Items from a data source:
-- ==== Sys2Proof/Laws/OnlyIlril.lean ====
section
/-!
SUPPORT. What the functions of Machine/Ilril.lean may change (`Only` of Laws/Only.lean).
-/
namespace Sys2Proof.Machine
set_option Elab.async false

theorem State.setLockouts_only (s_a l_a) : Only ⟨[.lockouts], [], []⟩ s_a (State.setLockouts s_a l_a) := by
  unfold State.setLockouts
  refine Only.seq (Only.upd (r := ⟨[.lockouts], [], []⟩) (s := s_a) (fun p => by cases p <;> first | exact .inr rfl | exact .inl (by decide))) ?_ (by decide)
  exact Only.refl _ _

theorem State.countFailure_only (s_a addr_a role_a) : Only ⟨[.out, .pinned, .ev, .lockouts, .flashJournal, .diskJournal], [Obj.eventCount, Obj.eventLastAt, Obj.eventLastSubject, Obj.authFailures], [0x40000004, 0x40000008]⟩ s_a (State.countFailure s_a addr_a role_a) := by
  unfold State.countFailure
  extract_lets +onlyGivenNames x1
  extract_lets +onlyGivenNames x2
  extract_lets +onlyGivenNames x3
  extract_lets +onlyGivenNames x4
  extract_lets +onlyGivenNames x5
  extract_lets +onlyGivenNames x6
  have hx6 : Only ⟨[.out, .pinned, .ev, .lockouts, .flashJournal, .diskJournal], [Obj.eventCount, Obj.eventLastAt, Obj.eventLastSubject, Obj.authFailures], [0x40000004, 0x40000008]⟩ s_a x6 := by
    subst x6
    refine Only.seq (State.setLockouts_only ..) ?_ (by decide)
    exact Only.refl _ _
  clear_value x6
  extract_lets +onlyGivenNames x7
  have hx7 : Only ⟨[.out, .pinned, .ev, .lockouts, .flashJournal, .diskJournal], [Obj.eventCount, Obj.eventLastAt, Obj.eventLastSubject, Obj.authFailures], [0x40000004, 0x40000008]⟩ s_a x7 := by
    subst x7
    refine Only.seq (State.raise_only ..) ?_ (by decide)
    refine Only.seq (State.bump_only ..) ?_ (by decide)
    exact hx6
  clear_value x7
  refine Only.ite ?_ ?_
  · refine Only.seq (State.raise_only ..) ?_ (by decide)
    exact hx7
  · exact hx7

theorem execLockoutEnd_only (dt_a addr_a s_a) : OnlyR ⟨[.out, .now, .tc, .lockouts], [], []⟩ s_a (execLockoutEnd dt_a addr_a s_a) := by
  unfold execLockoutEnd
  refine actIf_only (hk3 := fun u1 => ?_) (l := (by decide)) ..
  refine Only.seq (State.setLockouts_only ..) ?_ (by decide)
  exact Only.refl _ _

theorem execLockoutTimeReset_only (dt_a addr_a s_a) : OnlyR ⟨[.out, .now, .tc, .lockouts], [], []⟩ s_a (execLockoutTimeReset dt_a addr_a s_a) := by
  unfold execLockoutTimeReset
  refine actIf_only (hk3 := fun u1 => ?_) (l := (by decide)) ..
  refine Only.seq (State.setLockouts_only ..) ?_ (by decide)
  exact Only.refl _ _

theorem State.limitRefused_only (s_a) : Only ⟨[.out, .pinned, .ev, .flashJournal, .diskJournal], [Obj.eventCount, Obj.eventLastAt, Obj.eventLastSubject], [0x40000004, 0x40000008]⟩ s_a (State.limitRefused s_a) := by
  unfold State.limitRefused
  refine Only.seq (State.raiseLimited_only ..) ?_ (by decide)
  exact Only.refl _ _

theorem State.openChallenge_only (s_a m_a h_a) : Only ⟨[.fresh, .challenges], [], []⟩ s_a (State.openChallenge s_a m_a h_a).2 := by
  unfold State.openChallenge
  split
  rename_i v1 t2 e3
  have ht2 := Only.mono (b := ⟨[.fresh, .challenges], [], []⟩) (Only.snd e3 (State.drawBytes_only ..)) (by decide)
  split
  rename_i v4 t5 e6
  have ht5 := Only.mono (b := ⟨[.fresh, .challenges], [], []⟩) (Only.snd e6 (State.draw_only ..)) (by decide)
  extract_lets +onlyGivenNames x7
  extract_lets +onlyGivenNames x8
  extract_lets +onlyGivenNames x9
  extract_lets +onlyGivenNames x10
  refine Only.mk2 ?_
  refine Only.seq (Only.upd (r := ⟨[.challenges], [], []⟩) (s := t5) (fun p => by cases p <;> first | exact .inr rfl | exact .inl (by decide))) ?_ (by decide)
  refine Only.seq ht5 ?_ (Reach.le_refl _)
  exact ht2

theorem State.hello_only (s_a m_a h_a) : Only ⟨[.out, .fresh, .pinned, .ev, .challenges, .flashJournal, .diskJournal], [Obj.eventCount, Obj.eventLastAt, Obj.eventLastSubject], [0x40000004, 0x40000008]⟩ s_a (State.hello s_a m_a h_a).2 := by
  unfold State.hello
  split
  · refine Only.mk2 ?_
    refine Only.ite ?_ ?_
    · refine Only.seq (State.limitRefused_only ..) ?_ (by decide)
      exact Only.refl _ _
    · exact Only.refl _ _
  · split
    rename_i v1 t2 e3
    have ht2 := Only.mono (b := ⟨[.out, .fresh, .pinned, .ev, .challenges, .flashJournal, .diskJournal], [Obj.eventCount, Obj.eventLastAt, Obj.eventLastSubject], [0x40000004, 0x40000008]⟩) (Only.snd e3 (State.openChallenge_only ..)) (by decide)
    refine Only.mk2 ?_
    exact ht2

theorem msgDrop_mem {m : Msg} {i : Nat} (h : msgDrop m = some i) : i ∈ [Obj.dropFragment, Obj.dropMagic, Obj.dropLength] := by
  unfold msgDrop at h
  split at h
  · cases h; decide
  · split at h
    · cases h; decide
    · split at h
      · cases h; decide
      · cases h

theorem State.dropReason_mem {s : State} {m : Msg} {i : Nat} (h : s.dropReason m = some i) :
    i ∈ [Obj.dropFragment, Obj.dropMagic, Obj.dropLength, Obj.dropNoSession, Obj.dropVersion, Obj.dropBinding, Obj.dropTag,
      Obj.dropSequence] := by
  unfold State.dropReason at h
  split at h
  · next g => cases h; exact List.mem_append_left [Obj.dropNoSession, Obj.dropVersion, Obj.dropBinding, Obj.dropTag,
      Obj.dropSequence] (msgDrop_mem g)
  · split at h
    · cases h; decide
    · split at h
      · cases h; decide
      · split at h
        · cases h; decide
        · split at h
          · cases h; decide
          · split at h
            · cases h; decide
            · cases h

theorem State.bump_of_mem {s : State} {l : List Nat} {i n k : Nat} (h : i ∈ l) :
    Only ⟨[.out, .pinned, .ev, .flashJournal, .diskJournal], [Obj.eventCount, Obj.eventLastAt, Obj.eventLastSubject] ++ l,
      [0x40000004, 0x40000008]⟩ s (s.bump i n k) := by
  refine (State.bump_only ..).mono ⟨fun _ => id, .inl fun j hj => ?_, .inl fun _ => id⟩
  simp only [List.mem_cons, List.not_mem_nil, List.mem_append, or_false] at hj ⊢
  rcases hj with rfl | rfl | rfl | rfl <;> simp [h]

theorem execIlrilHello_only (dt : Nat) (m : Msg) (h : Hello) (s : State) : OnlyR ⟨[.out, .fresh, .now, .tc, .pinned, .ev, .challenges, .flashJournal, .diskJournal], [Obj.eventCount, Obj.eventLastAt, Obj.eventLastSubject, Obj.dropFragment, Obj.dropMagic, Obj.dropLength], [0x40000004, 0x40000008]⟩ s (execIlrilHello dt m h s) := by
  unfold execIlrilHello
  refine actIf_only (hk3 := fun t => ?_) (l := by decide +kernel) ..
  split
  · next h => exact (State.bump_of_mem (msgDrop_mem h)).up
  · split
    · next e => exact (State.emit_only ..).seq (Only.snd e ((State.hello_only ..).up))
    · next e => exact (State.emit_only ..).seq (Only.snd e ((State.hello_only ..).up))

theorem State.openSession_only (s_a c_a key_a) : Only ⟨[.out, .pinned, .ev, .sessions, .flashJournal, .diskJournal], [Obj.eventCount, Obj.eventLastAt, Obj.eventLastSubject], [0x40000004, 0x40000008]⟩ s_a (State.openSession s_a c_a key_a).2 := by
  unfold State.openSession
  extract_lets +onlyGivenNames x1
  extract_lets +onlyGivenNames x2
  extract_lets +onlyGivenNames x3
  extract_lets +onlyGivenNames x4
  extract_lets +onlyGivenNames x5
  have hx5 : Only ⟨[.out, .pinned, .ev, .sessions, .flashJournal, .diskJournal], [Obj.eventCount, Obj.eventLastAt, Obj.eventLastSubject], [0x40000004, 0x40000008]⟩ s_a x5 := by
    subst x5
    refine Only.seq (State.raise_only ..) ?_ (by decide)
    refine Only.seq (State.setSession_only ..) ?_ (by decide)
    exact Only.refl _ _
  clear_value x5
  extract_lets +onlyGivenNames x6
  have hx6 : Only ⟨[.out, .pinned, .ev, .sessions, .flashJournal, .diskJournal], [Obj.eventCount, Obj.eventLastAt, Obj.eventLastSubject], [0x40000004, 0x40000008]⟩ s_a x6 := by
    subst x6
    refine Only.ite ?_ ?_
    · refine Only.seq (State.raise_only ..) ?_ (by decide)
      exact hx5
    · exact hx5
  clear_value x6
  refine Only.mk2 ?_
  exact hx6

theorem State.proof_only (s_a m_a handle_a proof_a) : Only ⟨[.out, .fresh, .pinned, .ev, .sessions, .challenges, .lockouts, .flashJournal, .diskJournal], [Obj.eventCount, Obj.eventLastAt, Obj.eventLastSubject, Obj.authFailures], [0x40000004, 0x40000008]⟩ s_a (State.proof s_a m_a handle_a proof_a).2 := by
  unfold State.proof
  split
  · split
    rename_i v1 t2 e3
    have ht2 := Only.mono (b := ⟨[.out, .fresh, .pinned, .ev, .sessions, .challenges, .lockouts, .flashJournal, .diskJournal], [Obj.eventCount, Obj.eventLastAt, Obj.eventLastSubject, Obj.authFailures], [0x40000004, 0x40000008]⟩) (Only.snd e3 (State.drawBytes_only ..)) (by decide)
    refine Only.mk2 ?_
    exact ht2
  · extract_lets +onlyGivenNames x4
    extract_lets +onlyGivenNames x5
    have hx5 : Only ⟨[.out, .fresh, .pinned, .ev, .sessions, .challenges, .lockouts, .flashJournal, .diskJournal], [Obj.eventCount, Obj.eventLastAt, Obj.eventLastSubject, Obj.authFailures], [0x40000004, 0x40000008]⟩ s_a x5 := by
      subst x5
      refine Only.seq (Only.upd (r := ⟨[.challenges], [], []⟩) (s := s_a) (fun p => by cases p <;> first | exact .inr rfl | exact .inl (by decide))) ?_ (by decide)
      exact Only.refl _ _
    clear_value x5
    split
    · refine Only.mk2 ?_
      exact hx5
    · split
      · refine Only.mk2 ?_
        refine Only.seq (State.countFailure_only ..) ?_ (by decide)
        exact hx5
      · extract_lets +onlyGivenNames x6
        have hx6 : Only ⟨[.out, .fresh, .pinned, .ev, .sessions, .challenges, .lockouts, .flashJournal, .diskJournal], [Obj.eventCount, Obj.eventLastAt, Obj.eventLastSubject, Obj.authFailures], [0x40000004, 0x40000008]⟩ s_a x6 := by
          subst x6
          refine Only.seq (State.setLockouts_only ..) ?_ (by decide)
          exact hx5
        clear_value x6
        split
        · refine Only.mk2 ?_
          refine Only.seq (State.limitRefused_only ..) ?_ (by decide)
          exact hx6
        · refine Only.seq (State.openSession_only ..) ?_ (by decide)
          exact hx6

theorem execIlrilProof_only (dt : Nat) (m : Msg) (handle : Nat) (proof : List Byte) (s : State) :
    OnlyR ⟨[.out, .fresh, .now, .tc, .pinned, .ev, .sessions, .challenges, .lockouts, .flashJournal, .diskJournal], [Obj.eventCount, Obj.eventLastAt, Obj.eventLastSubject, Obj.dropFragment, Obj.dropMagic, Obj.dropLength, Obj.dropVersion, Obj.authFailures], [0x40000004, 0x40000008]⟩ s (execIlrilProof dt m handle proof s) := by
  unfold execIlrilProof
  refine actIf_only (hk3 := fun t => ?_) (l := by decide +kernel) ..
  split
  · next h => exact (State.bump_of_mem (msgDrop_mem h)).up
  · refine Only.ite ((State.bump_only ..).up) ?_
    split
    · next e => exact (State.emit_only ..).seq (Only.snd e ((State.proof_only ..).up))
    · next e => exact (State.emit_only ..).seq (Only.snd e ((State.proof_only ..).up))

Work to complete: Copy out, in full, each line above that has the word "List" in it.

Answer box:
  · next g => cases h; exact List.mem_append_left [Obj.dropNoSession, Obj.dropVersion, Obj.dropBinding, Obj.dropTag,
theorem State.bump_of_mem {s : State} {l : List Nat} {i n k : Nat} (h : i ∈ l) :
  simp only [List.mem_cons, List.not_mem_nil, List.mem_append, or_false] at hj ⊢
theorem execIlrilProof_only (dt : Nat) (m : Msg) (handle : Nat) (proof : List Byte) (s : State) :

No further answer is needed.